(Stored items)
/-- Reserved fields and unused edges are zero (12 R255, FORMAT). -/
def pkFormatOk (b : List Byte) : Bool :=
  let used := (List.range (min 4 (pkNpred b))).all fun k => leAt (pkEdge b k) 6 2 == 0
  let unused := ((List.range 4).drop (pkNpred b)).all fun k => (pkEdge b k).all (· == 0)
  bits (pkW b 0) 31 24 == 1 && bits (pkW b 0) 13 11 == 0 && bits (pkW b 4) 31 27 == 0 && bits (pkW b 4) 12 0 == 0 && bits (pkW b 84) 30 12 == 0 &&
  used && unused && (b.drop 224).all (· == 0)

/-- SHAPE (12 R255). -/
def pkShapeOk (b : List Byte) : Bool :=
  decide (1 ≤ pkBlocks b ∧ pkBlocks b ≤ 5 ∧ pkScratch b ≤ 1024 ∧ pkNunits b ≠ 0 ∧ pkCode b % 4096 = 0 ∧ pkEntry b % 4 = 0 ∧ pkOentry b % 4 = 0 ∧
    pkW b 72 % 4 = 0 ∧ pkDoneaddr b % 8 = 0 ∧ pkNearOff b % 64 = 0 ∧ pkNearSize b % 64 = 0)

/-- Some company of the device is available (01 R11). -/
def State.anyCompany (s : State) : Bool := s.dies.any fun d => d.avail.any id

/-- The checks of 12 R255 before any buffer list is read: the first cause that applies, or 0. -/
def State.packetCause (s : State) (c : Context) (b : List Byte) : Nat :=
  let near := pkNearSize b == 0 || (List.range 4).all fun d =>
    decide (pkNearOff b + pkNearSize b ≤ ((sfind c.ngrant d).getD (0, 0)).2 * unitGrant)
  let edge := fun (e : Edge) => e.pid == 0 || e.pid == pkId b || decide (1024 < e.nbuf) || e.blist.toNat % 16 != 0
  if !pkFormatOk b then 1
  else if !pkShapeOk b then 2
  else if 256 < ceilDiv (pkNfib b) 16 * pkBlocks b then 3
  else if !near then 4
  else if pkId b ≠ 0 ∧ (s.live.any fun l => l.ctx == c.num && l.id == pkId b) = true then 5
  else if 4 < pkNpred b ∨ (pkEdges b).any edge = true then 6
  else 0

/-- The buffers of a list: address and length; none where an entry's reserved field is not zero (12 R254). -/
def bufferEntries : Nat → List Byte → Option (List (Nat × Nat))
  | 0, _ => some []
  | n + 1, bs =>
    if leAt bs 12 4 / 2 ≠ 0 then none
    else (bufferEntries n (bs.drop 16)).map fun r => (leAt bs 0 8, leAt bs 8 4) :: r

/-- What the reading of all buffer lists gives: the edges with their ranges and the first cause met (6 or 8), or a held fault. -/
inductive ListEnd
  | done (edges : List Edge) (form read : Bool)
  | stop (token : Option Nat)
  deriving DecidableEq, Repr

/-- Read the buffer lists of some edges; `refused` once the supervisor has refused one. -/
def State.readLists (s : State) (c : Context) (q : Nat) (refused : Bool) : List Edge → ListEnd × State
  | [] => (.done [] true true, s)
  | e :: es =>
    let next := fun (s : State) (e : Edge) (form read : Bool) => match s.readLists c q refused es with
      | (.done es f r, s) => (.done (e :: es) (form && f) (read && r), s)
      | r => r
    if e.nbuf = 0 then next s e true true else
    if refused then next s e true false else
    match s.cpLocate c (c.num, q) e.blist.toNat (16 * e.nbuf) false with
    | (.held tok, s) => (.stop (some tok), s)
    | (.stall, s) => (.stop none, s)
    | (.refused _ _, s) => next s e true false
    | (.ok rs, s) =>
      if s.partsPoison rs then next s e true false
      else match bufferEntries e.nbuf (s.partsBytes rs) with
        | none => next s e false true
        | some ranges => next s { e with ranges := ranges } true true

/-! ### Reading packets (12 R255, R256) -/

/-- A rejected launch completes at once (12 R255): no packet is read before, unless the fault of its record is held. -/
def State.rejecting (s : State) : Bool :=
  s.live.any fun l => l.status == 1 && !s.tables.pending.any fun e => e.queues.contains (64, l.idx)

/-- A queue the command processor may read from now. -/
def State.readable (s : State) (c : Context) (d : LaunchQueue) : Bool :=
  !s.rejecting &&
  d.en && d.head != d.tail && (match d.stop with | none => true | some t => t == 0 || t == 2 ^ 33) &&
  decide (s.live.length < 512 ∧ (s.live.filter fun l => l.ctx == c.num).length < 64) && !s.steward.offline

/-- The next queue in turn: contexts and queues ascending, cyclically from `turn`. -/
def State.nextQueue (s : State) : Option (Context × Nat) :=
  let all := s.tables.contexts.flatMap fun c => ((List.range 16).filter fun q => s.readable c.2 (c.2.queueAt q)).map fun q => (c.2, q)
  (all.find? fun x => decide (s.turn ≤ x.1.num * 16 + x.2)).orElse fun _ => all.head?

/-- Bind an edge: it waits for a live launch of the context with its ID; else the predecessor is the last one of that ID to have completed
(12 R256). -/
def State.bindEdge (s : State) (ctx : Nat) (e : Edge) : Edge :=
  { e with waits := (s.live.find? fun l => l.ctx == ctx && l.id == e.pid).map (·.idx)
           preds := ((s.ctx? ctx).map fun c => sget [] c.done e.pid).getD [] }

__Directions__
Would you print exactly the lines from the first line of the entries above through the line that has "bits (pkW b 0) 31", both included, and stop there?

__Answer section__
/-- Reserved fields and unused edges are zero (12 R255, FORMAT). -/
def pkFormatOk (b : List Byte) : Bool :=
  let used := (List.range (min 4 (pkNpred b))).all fun k => leAt (pkEdge b k) 6 2 == 0
  let unused := ((List.range 4).drop (pkNpred b)).all fun k => (pkEdge b k).all (· == 0)
  bits (pkW b 0) 31 24 == 1 && bits (pkW b 0) 13 11 == 0 && bits (pkW b 4) 31 27 == 0 && bits (pkW b 4) 12 0 == 0 && bits (pkW b 84) 30 12 == 0 &&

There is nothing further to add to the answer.